## [Required action]
Your task is to transcribe the entries below exactly, from their first line down to the line containing "begin (R43). -/", and to stop there.

-------- Data for the task --------

/-- Take a cavity out of both rings. -/
def Allocator.leaveRings (a : Allocator) (c : Cavity) : Allocator :=
  { a with tier1 := a.tier1.filter fun x => decide (x ≠ .cavity c)
           tier2 := a.tier2.filter fun x => decide (x ≠ c) }

/-- Append a cavity to the end of a tier's ring. -/
def Allocator.joinRing (a : Allocator) (c : Cavity) : Tier → Allocator
  | .one => { a with tier1 := a.tier1 ++ [.cavity c] }
  | .two => { a with tier2 := a.tier2 ++ [c] }

/-- The tier is written: a changed tier takes the cavity from its old ring to the end of its new one (R93). -/
def State.writeTier (s : State) (c : Cavity) (t : Tier) : State :=
  let d := s.alloc.demand.get c
  if d.tier = t then s
  else (s.setAlloc ((s.alloc.leaveRings c).joinRing c t)).setDemand c { d with tier := t }

/-- The element set is written at a phase begin (R43). -/
def State.writeElements (s : State) (c : Cavity) (e : ElementSet) : State :=
  s.setDemand c { s.alloc.demand.get c with elements := e }

/-- The cavity priority order: the tier-1 ring from its front, the tier-2 ring at the marker (R92). -/
def Allocator.priority (a : Allocator) : List Cavity :=
  a.tier1.flatMap fun x => match x with
    | .cavity c => [c]
    | .marker => a.tier2

/-! ## DEAD elements, as the other blocks read them -/

/-- Has the Drive found the element DEAD: the record of the output it is mapped to has DEAD set (R109)? -/
def State.dead (s : State) (x : CavityElement) : Bool :=
  s.drive.outputs.toList.any fun o => decide (o.owner = some x) && o.dead

/-! ## A slot event -/

/-- The slot just ended is closed: held follows the grant list, which is then emptied (R95). -/
def State.closeSlot (s : State) : State :=
  let a := s.alloc.mapRecords fun x r => { r with held := s.alloc.grants.contains x }
  s.setAlloc { a with grants := [] }

/-- The slot and window numbers advance; the first slot event after power-up is slot 1 of window 0 (R88). (DEDUCED,
log entry 17.) -/
def State.advanceSlot (s : State) : State :=
  if !s.alloc.started then s.setAlloc { s.alloc with started := true }
  else if s.alloc.slot < 30 then s.setAlloc { s.alloc with slot := s.alloc.slot + 1 }
  else (s.spendCount s.alloc.window).setAlloc
    { s.alloc with slot := 1, window := s.nextCount s.alloc.window }

/-- Is an element's record withdrawn at this slot (R101)? -/
def State.withdrawnAtSlot (s : State) (x : CavityElement) : Bool :=
  let d := s.alloc.demand.get x.1
  d.withdraw || !d.elements.has x.2 || s.dead x

/-- The withdrawals due at this slot are made and every withdraw mark is cleared (R101). -/
def State.slotWithdrawals (s : State) : State :=
  let a := s.alloc.mapRecords fun x r => if s.withdrawnAtSlot x then r.withdrawn else r
  s.setAlloc { a with demand := s.alloc.demand.map fun _ d => { d with withdraw := false } }

/-- The shortfall of a cavity: the sum of Q - G over its records (R90). -/
def Allocator.shortfall (a : Allocator) (c : Cavity) : Nat :=
  (Element.all.map fun e => match a.record (c, e) with
    | some r => r.q - r.g
    | none => 0).sum

/-- The power-limited flag of one cavity is worked out at a window end, with its event (R90). -/
def windowEndCavity (s : State) (c : Cavity) : State :=
  if !s.enabled c then s
  else
    let before := s.alloc.powerLimited.get c
    let after := Element.all.any fun e => match s.alloc.record (c, e) with
      | some r => decide (r.g < r.q)
      | none => false
    let s' := s.setAlloc { s.alloc with powerLimited := s.alloc.powerLimited.set c after }
    match before, after with
    | false, true => s'.queueEvent .powerLimited (some c) 2 (some (s.alloc.shortfall c))
    | true, false => s'.queueEvent .powerRestored (some c) 0 none
    | _, _ => s'

/-- The window end, in rising cavity number (R90). -/
def State.windowEnd (s : State) : State := Cavity.all.foldl windowEndCavity s

/-- The slots a demand asks for in a window: (u × 30 + 500) / 1000, truncated (R91). -/
def slotsFor (u : Nat) : Nat := (u * 30 + 500) / 1000

/-- The window start: the requests of the new window (R91). -/
def State.windowStart (s : State) : State :=
  s.setAlloc (s.alloc.mapRecords fun x r =>
    if s.enabled x.1 then
      let d := s.alloc.demand.get x.1
      { r with q := if d.elements.has x.2 && !s.dead x then slotsFor d.u else 0, g := 0 }
    else r)

/-- Is an element eligible, apart from being granted already (R94)? -/
def State.eligible (s : State) (x : CavityElement) : Bool :=
  (match s.alloc.record x with
    | some r => decide (r.g < r.q)
    | none => false)
  && s.heating x.1 && s.relayClosed x.1 && !s.tripped x.1 && !s.dead x

/-- The eligible elements in the order the passes walk them: cavity priority order, then rank (R92, R96). -/
def State.candidates (s : State) : List CavityElement :=
  (s.alloc.priority.flatMap fun c => Element.all.map fun e => (c, e)).filter s.eligible

/-- What a pass has granted so far and the budget that remains. -/
structure PassState where
  granted   : List CavityElement
  remaining : Nat
deriving DecidableEq, Repr

/-- One grant pass over a list of candidates, first-fit (R96). -/
def grantPass (watts : CavityElement → Nat) (qualifies : CavityElement → Bool) :
    List CavityElement → PassState → PassState
  | [], p => p
  | x :: xs, p =>
    if qualifies x && !p.granted.contains x && decide (watts x ≤ p.remaining) then
      grantPass watts qualifies xs ⟨p.granted ++ [x], p.remaining - watts x⟩
    else grantPass watts qualifies xs p

/-- Is the overdue flag of the element's record set? -/
def Allocator.isOverdue (a : Allocator) (x : CavityElement) : Bool := (a.record x).any RequestRecord.overdue

/-- Is the held flag of the element's record set? -/
def Allocator.isHeld (a : Allocator) (x : CavityElement) : Bool := (a.record x).any RequestRecord.held

/-- The grant list after pass 1, the overdue elements (R96). -/
def State.passOne (s : State) : PassState :=
  grantPass s.alloc.watts s.alloc.isOverdue s.candidates ⟨[], s.alloc.available⟩

/-- After pass 2, the holders (R96). -/
def State.passTwo (s : State) : PassState :=
  grantPass s.alloc.watts s.alloc.isHeld s.candidates s.passOne

/-- After pass 3, all that remain eligible (R96). -/
def State.passThree (s : State) : PassState :=
  grantPass s.alloc.watts (fun _ => true) s.candidates s.passTwo

/-- The record of an eligible element after the passes: granted, or deferred once more (R97). -/
def RequestRecord.afterPasses (r : RequestRecord) (granted : Bool) : RequestRecord :=
  if granted then { r with g := r.g + 1, deferral := 0, overdue := false }
  else { r with deferral := min 4 (r.deferral + 1), overdue := r.overdue || decide (4 ≤ r.deferral + 1) }

/-- The rotating cavity of a slot: that of pass 1's first grant, or else of pass 3's first grant (R98). -/
def State.rotating (s : State) : Option Cavity :=
  match s.passOne.granted with
  | x :: _ => some x.1
  | [] => ((s.passThree.granted.drop s.passTwo.granted.length).head?).map Prod.fst

/-- A cavity rotates to the end of its own ring; with a tier-2 cavity the marker goes to the end of tier 1 (R98). -/
def Allocator.rotate (a : Allocator) (c : Cavity) : Allocator :=
  match (a.demand.get c).tier with
  | .one => { a with tier1 := (a.tier1.filter fun x => decide (x ≠ .cavity c)) ++ [.cavity c] }
  | .two =>
    { a with tier2 := (a.tier2.filter fun x => decide (x ≠ c)) ++ [c]
             tier1 := (a.tier1.filter fun x => decide (x ≠ .marker)) ++ [.marker] }

/-- The three passes are made, the records updated and the rings rotated; the new grant list stands (R96 to R98). -/
def State.grantSlot (s : State) : State :=
  let granted := s.passThree.granted
  let a := s.alloc.mapRecords fun x r => if s.eligible x then r.afterPasses (granted.contains x) else r
  let a := match s.rotating with
    | some c => a.rotate c
    | none => a
  s.setAlloc { a with grants := granted }

/-- The list is handed over at a slot event: the Drive follows it, keeps it for the sense check, and notes which
supply relays stand closed at the slot's start (R99, R114, R115). -/
def State.handOver (s : State) : State :=
  let s' := s.setGrants s.alloc.grants
  { s' with drive := { s'.drive with
      handed := s.alloc.grants
      relays := s'.drive.relays.map fun _ r => { r with sinceSlot := r.closedAt.isSome } } }

/-- The window work of a slot event: at slot 1 the window end of the window before, if there is one, and the window
start (R88, R100). `first` marks the first slot event after power-up. -/
def State.windowWork (s : State) (first : Bool) : State :=
  if s.alloc.slot = 1 then (if first then s else s.windowEnd).windowStart else s

/-- A slot event, taken whole (R100). -/
def takeSlot (s : State) : State :=
  let first := !s.alloc.started
  ((s.closeSlot.advanceSlot.slotWithdrawals.windowWork first).grantSlot).handOver

/-- SLOT_EVENT (R100). -/
def execSlotEvent (s : State) : Host.Outcome State Fault Refusal := .next (takeSlot s)

/-! ## Withdrawals between slot events -/

/-- The Allocator takes the Sequencer's notice: the cavity's grants leave the list at once and keep their G (R103). -/
def takeWithdrawNotice (c : Cavity) (s : State) : State :=
  if (s.box c).withdrawNotices = 0 then s
  else (s.setMail c { s.box c with withdrawNotices := (s.box c).withdrawNotices - 1 }).dropCavityGrants c

/-- GRANT_WITHDRAW_NOTICE (R103). -/
def execGrantWithdrawNotice (c : Cavity) (s : State) : Host.Outcome State Fault Refusal :=
  .next (takeWithdrawNotice c s)

/-- Withdraw every request record of a cavity (R104). -/
def State.withdrawRequests (s : State) (c : Cavity) : State :=
  s.setAlloc { s.alloc with
    requests := s.alloc.requests.set c ((s.alloc.requests.get c).map fun _ r => r.map RequestRecord.withdrawn) }

/-- At a trip's first cause the cavity's grants and requests are withdrawn at once (R104). -/
def State.tripWithdraw (s : State) (c : Cavity) : State := (s.dropCavityGrants c).withdrawRequests c

/-! ## Profiles, enable and disable -/

/-- A new request record (R89). -/
def RequestRecord.fresh (output watts : Nat) : RequestRecord :=
  { output := output, watts := watts, q := 0, g := 0, deferral := 0, overdue := false, held := false }

/-- The request record of an element in the output map that the Drive holds, its watts the output's rating (R89). -/
def Drive.requestFor (d : Drive) (x : CavityElement) : Option RequestRecord :=
  match d.outputs.toList.findIdx? fun o => decide (o.owner = some x) with
  | some i => some (RequestRecord.fresh i (((d.outputs.toList[i]?).bind OutputRecord.rating).getD 0))
  | none => none

/-- The cavity's request records are created anew from the Drive's output map (R89, R105). Its grants, of which an
IDLE cavity has none in force, leave the list (DEDUCED, log entry 11). -/
def State.rebuildRequests (s : State) (c : Cavity) : State :=
  let s := s.dropCavityGrants c
  s.setAlloc { s.alloc with
    requests := s.alloc.requests.set c (noRecords.map fun e _ => s.drive.requestFor (c, e)) }

/-- The Allocator's part of disabling a cavity (R106). (DEDUCED, log entry 11.) -/
def State.disableAlloc (s : State) (c : Cavity) : State :=
  let s := s.dropCavityGrants c
  let a := s.alloc.leaveRings c
  s.setAlloc { a with
    requests := a.requests.set c noRecords
    demand := a.demand.set c DemandEntry.powerUp
    powerLimited := a.powerLimited.set c false }

/-- The Allocator's part of enabling a cavity (R106). (DEDUCED, log entry 11.) -/
def State.enableAlloc (s : State) (c : Cavity) : State :=
  let a := (s.alloc.leaveRings c).joinRing c .one
  (s.setAlloc { a with
    demand := a.demand.set c DemandEntry.powerUp
    powerLimited := a.powerLimited.set c false }).rebuildRequests c

end Sys2Proof.Machine
end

--------

## [Task output]
/-- Take a cavity out of both rings. -/
def Allocator.leaveRings (a : Allocator) (c : Cavity) : Allocator :=
  { a with tier1 := a.tier1.filter fun x => decide (x ≠ .cavity c)
           tier2 := a.tier2.filter fun x => decide (x ≠ c) }

/-- Append a cavity to the end of a tier's ring. -/
def Allocator.joinRing (a : Allocator) (c : Cavity) : Tier → Allocator
  | .one => { a with tier1 := a.tier1 ++ [.cavity c] }
  | .two => { a with tier2 := a.tier2 ++ [c] }

/-- The tier is written: a changed tier takes the cavity from its old ring to the end of its new one (R93). -/
def State.writeTier (s : State) (c : Cavity) (t : Tier) : State :=
  let d := s.alloc.demand.get c
  if d.tier = t then s
  else (s.setAlloc ((s.alloc.leaveRings c).joinRing c t)).setDemand c { d with tier := t }

/-- The element set is written at a phase begin (R43). -/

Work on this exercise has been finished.